• _Task requirements_: Repeat the entries that follow from start to finish, keeping every character.

Source information: Begin

-- ==== Sys2Proof/Laws/Registers.lean ====
section
/-! SUPPORT. The decoder's frame registers: what writing the next one does, and what is read back from registers that are written
(spec/10_state.md R27, spec/42_decoder.md R155). -/

namespace Sys2Proof.Machine

/-- L is DEC_HDR[0]. -/
theorem declaredLength_eq {s : State} {l : Byte} (h : s.decHdr[0] = some l) : declaredLength s = l.toNat := by
  simp [declaredLength, h]

/-- A file nothing has written. -/
theorem writtenTo_replicate (n : Nat) : writtenTo 0 (Vector.replicate n (none : Option Byte)) := by
  intro j hj; simp

/-- Writing the register after the last written one. -/
theorem writtenTo_set {n k : Nat} {v : Vector (Option Byte) n} {b : Byte} (hk : k < n) (h : writtenTo k v) :
    writtenTo (k + 1) (v.set k (some b)) := by
  intro j hj
  rw [Vector.getElem_set]
  split
  · simp; omega
  · rw [h j hj]; omega

/-- The registers of a file written up to `k` are `k` values and then nothing. -/
theorem writtenTo_toList {n k : Nat} {v : Vector (Option Byte) n} (hk : k ≤ n) (h : writtenTo k v) :
    ∃ bs : List Byte, bs.length = k ∧ v.toList = bs.map some ++ List.replicate (n - k) none := by
  induction k generalizing v with
  | zero =>
    refine ⟨[], rfl, ?_⟩
    rw [List.map_nil, List.nil_append, List.eq_replicate_iff]
    refine ⟨by simp, fun a ha => ?_⟩
    obtain ⟨j, hj, rfl⟩ := List.mem_iff_getElem.mp ha
    have := h j (by simpa using hj)
    simpa using this
  | succ k ih =>
    obtain ⟨bs, hl, hv⟩ := ih (v := v.set k none) (by omega) (by
      intro j hj
      rw [Vector.getElem_set]
      split
      · simp; omega
      · rw [h j hj]; omega)
    obtain ⟨b, hb⟩ := Option.isSome_iff_exists.mp ((h k (by omega)).mpr (by omega))
    refine ⟨bs ++ [b], by simp [hl], ?_⟩
    have hset : v = (v.set k none).set k (some b) := by
      ext j hj : 1
      simp only [Vector.getElem_set]
      split
      · subst_vars; rw [hb]
      · rfl
    rw [hset, Vector.toList_set, hv, ← hl, show n - bs.length = (n - (bs.length + 1)) + 1 by omega, List.replicate_succ]
    rw [List.set_append_right _ _ (by simp)]
    simp

/-- The values of a file written up to `k`. -/
theorem writtenValues_eq {n k : Nat} {v : Vector (Option Byte) n} {bs : List Byte}
    (h : v.toList = bs.map some ++ List.replicate k none) : writtenValues v = bs := by
  simp [writtenValues, h, List.filterMap_append, List.filterMap_map]

/-- A file nothing has written has no values. -/
theorem writtenValues_unwritten {n : Nat} {v : Vector (Option Byte) n} (h : writtenTo 0 v) : writtenValues v = [] := by
  obtain ⟨bs, hl, hv⟩ := writtenTo_toList (Nat.zero_le n) h
  rw [writtenValues_eq hv, List.length_eq_zero_iff.mp hl]

/-- Writing the next register adds its value at the end. -/
theorem writtenValues_set {n k : Nat} {v : Vector (Option Byte) n} {b : Byte} (hk : k < n) (h : writtenTo k v) :
    writtenValues (v.set k (some b)) = writtenValues v ++ [b] := by
  obtain ⟨bs, hl, hv⟩ := writtenTo_toList (by omega) h
  rw [writtenValues_eq hv]
  have hset : (v.set k (some b)).toList = (bs ++ [b]).map some ++ List.replicate (n - (k + 1)) none := by
    rw [Vector.toList_set, hv, ← hl, show n - bs.length = (n - (bs.length + 1)) + 1 by omega, List.replicate_succ,
      List.set_append_right _ _ (by simp)]
    simp
  exact writtenValues_eq hset

/-- Five written header registers. -/
theorem writtenTo_five {v : Vector (Option Byte) 5} (h : writtenTo 5 v) :
    ∃ l seq sys comp msg, v = #v[some l, some seq, some sys, some comp, some msg] := by
  obtain ⟨bs, hl, hv⟩ := writtenTo_toList (Nat.le_refl 5) h
  rcases bs with _ | ⟨l, _ | ⟨seq, _ | ⟨sys, _ | ⟨comp, _ | ⟨msg, _ | ⟨x, bs⟩⟩⟩⟩⟩⟩ <;> simp at hl
  refine ⟨l, seq, sys, comp, msg, ?_⟩
  apply Vector.toList_inj.mp
  rw [hv]
  rfl

/-- Two written checksum registers. -/
theorem writtenTo_two {v : Vector (Option Byte) 2} (h : writtenTo 2 v) : ∃ lo hi, v = #v[some lo, some hi] := by
  obtain ⟨bs, hl, hv⟩ := writtenTo_toList (Nat.le_refl 2) h
  rcases bs with _ | ⟨lo, _ | ⟨hi, _ | ⟨x, bs⟩⟩⟩ <;> simp at hl
  refine ⟨lo, hi, ?_⟩
  apply Vector.toList_inj.mp
  rw [hv]
  rfl

/-- `packet_of` of registers that are written (42_decoder.md R155). -/
theorem packetOf_eq {pay : Vector (Option Byte) 255} {l seq sys comp msg lo hi : Byte} {payload : List Byte}
    (hp : pay.toList.take l.toNat = payload.map some) :
    packetOf #v[some l, some seq, some sys, some comp, some msg] pay #v[some lo, some hi] =
      some ⟨seq, sys, comp, msg, payloadOf payload, le16 lo hi⟩ := by
  have h : writtenBytes (pay.toList.take l.toNat) = some payload := by rw [hp, writtenBytes_map_some]
  simp only [packetOf]
  show (do
    let payload ← writtenBytes (pay.toList.take l.toNat)
    pure (⟨seq, sys, comp, msg, payloadOf payload, le16 lo hi⟩ : Packet)) = _
  rw [h]
  rfl

/-- The start of a buffer decode, as claims name it. -/
theorem bufferStarted_startBuffer (s : State) : BufferStarted s (startBuffer s) :=
  ⟨freeRunningSum s, s.draws + 1, rfl⟩

end Sys2Proof.Machine
end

Source information: End

• _Reply to the exercise_:
-- ==== Sys2Proof/Laws/Registers.lean ====
section
/-! SUPPORT. The decoder's frame registers: what writing the next one does, and what is read back from registers that are written
(spec/10_state.md R27, spec/42_decoder.md R155). -/

namespace Sys2Proof.Machine

/-- L is DEC_HDR[0]. -/
theorem declaredLength_eq {s : State} {l : Byte} (h : s.decHdr[0] = some l) : declaredLength s = l.toNat := by
  simp [declaredLength, h]

/-- A file nothing has written. -/
theorem writtenTo_replicate (n : Nat) : writtenTo 0 (Vector.replicate n (none : Option Byte)) := by
  intro j hj; simp

/-- Writing the register after the last written one. -/
theorem writtenTo_set {n k : Nat} {v : Vector (Option Byte) n} {b : Byte} (hk : k < n) (h : writtenTo k v) :
    writtenTo (k + 1) (v.set k (some b)) := by
  intro j hj
  rw [Vector.getElem_set]
  split
  · simp; omega
  · rw [h j hj]; omega

/-- The registers of a file written up to `k` are `k` values and then nothing. -/
theorem writtenTo_toList {n k : Nat} {v : Vector (Option Byte) n} (hk : k ≤ n) (h : writtenTo k v) :
    ∃ bs : List Byte, bs.length = k ∧ v.toList = bs.map some ++ List.replicate (n - k) none := by
  induction k generalizing v with
  | zero =>
    refine ⟨[], rfl, ?_⟩
    rw [List.map_nil, List.nil_append, List.eq_replicate_iff]
    refine ⟨by simp, fun a ha => ?_⟩
    obtain ⟨j, hj, rfl⟩ := List.mem_iff_getElem.mp ha
    have := h j (by simpa using hj)
    simpa using this
  | succ k ih =>
    obtain ⟨bs, hl, hv⟩ := ih (v := v.set k none) (by omega) (by
      intro j hj
      rw [Vector.getElem_set]
      split
      · simp; omega
      · rw [h j hj]; omega)
    obtain ⟨b, hb⟩ := Option.isSome_iff_exists.mp ((h k (by omega)).mpr (by omega))
    refine ⟨bs ++ [b], by simp [hl], ?_⟩
    have hset : v = (v.set k none).set k (some b) := by
      ext j hj : 1
      simp only [Vector.getElem_set]
      split
      · subst_vars; rw [hb]
      · rfl
    rw [hset, Vector.toList_set, hv, ← hl, show n - bs.length = (n - (bs.length + 1)) + 1 by omega, List.replicate_succ]
    rw [List.set_append_right _ _ (by simp)]
    simp

/-- The values of a file written up to `k`. -/
theorem writtenValues_eq {n k : Nat} {v : Vector (Option Byte) n} {bs : List Byte}
    (h : v.toList = bs.map some ++ List.replicate k none) : writtenValues v = bs := by
  simp [writtenValues, h, List.filterMap_append, List.filterMap_map]

/-- A file nothing has written has no values. -/
theorem writtenValues_unwritten {n : Nat} {v : Vector (Option Byte) n} (h : writtenTo 0 v) : writtenValues v = [] := by
  obtain ⟨bs, hl, hv⟩ := writtenTo_toList (Nat.zero_le n) h
  rw [writtenValues_eq hv, List.length_eq_zero_iff.mp hl]

/-- Writing the next register adds its value at the end. -/
theorem writtenValues_set {n k : Nat} {v : Vector (Option Byte) n} {b : Byte} (hk : k < n) (h : writtenTo k v) :
    writtenValues (v.set k (some b)) = writtenValues v ++ [b] := by
  obtain ⟨bs, hl, hv⟩ := writtenTo_toList (by omega) h
  rw [writtenValues_eq hv]
  have hset : (v.set k (some b)).toList = (bs ++ [b]).map some ++ List.replicate (n - (k + 1)) none := by
    rw [Vector.toList_set, hv, ← hl, show n - bs.length = (n - (bs.length + 1)) + 1 by omega, List.replicate_succ,
      List.set_append_right _ _ (by simp)]
    simp
  exact writtenValues_eq hset

/-- Five written header registers. -/
theorem writtenTo_five {v : Vector (Option Byte) 5} (h : writtenTo 5 v) :
    ∃ l seq sys comp msg, v = #v[some l, some seq, some sys, some comp, some msg] := by
  obtain ⟨bs, hl, hv⟩ := writtenTo_toList (Nat.le_refl 5) h
  rcases bs with _ | ⟨l, _ | ⟨seq, _ | ⟨sys, _ | ⟨comp, _ | ⟨msg, _ | ⟨x, bs⟩⟩⟩⟩⟩⟩ <;> simp at hl
  refine ⟨l, seq, sys, comp, msg, ?_⟩
  apply Vector.toList_inj.mp
  rw [hv]
  rfl

/-- Two written checksum registers. -/
theorem writtenTo_two {v : Vector (Option Byte) 2} (h : writtenTo 2 v) : ∃ lo hi, v = #v[some lo, some hi] := by
  obtain ⟨bs, hl, hv⟩ := writtenTo_toList (Nat.le_refl 2) h
  rcases bs with _ | ⟨lo, _ | ⟨hi, _ | ⟨x, bs⟩⟩⟩ <;> simp at hl
  refine ⟨lo, hi, ?_⟩
  apply Vector.toList_inj.mp
  rw [hv]
  rfl

/-- `packet_of` of registers that are written (42_decoder.md R155). -/
theorem packetOf_eq {pay : Vector (Option Byte) 255} {l seq sys comp msg lo hi : Byte} {payload : List Byte}
    (hp : pay.toList.take l.toNat = payload.map some) :
    packetOf #v[some l, some seq, some sys, some comp, some msg] pay #v[some lo, some hi] =
      some ⟨seq, sys, comp, msg, payloadOf payload, le16 lo hi⟩ := by
  have h : writtenBytes (pay.toList.take l.toNat) = some payload := by rw [hp, writtenBytes_map_some]
  simp only [packetOf]
  show (do
    let payload ← writtenBytes (pay.toList.take l.toNat)
    pure (⟨seq, sys, comp, msg, payloadOf payload, le16 lo hi⟩ : Packet)) = _
  rw [h]
  rfl

/-- The start of a buffer decode, as claims name it. -/
theorem bufferStarted_startBuffer (s : State) : BufferStarted s (startBuffer s) :=
  ⟨freeRunningSum s, s.draws + 1, rfl⟩

end Sys2Proof.Machine
end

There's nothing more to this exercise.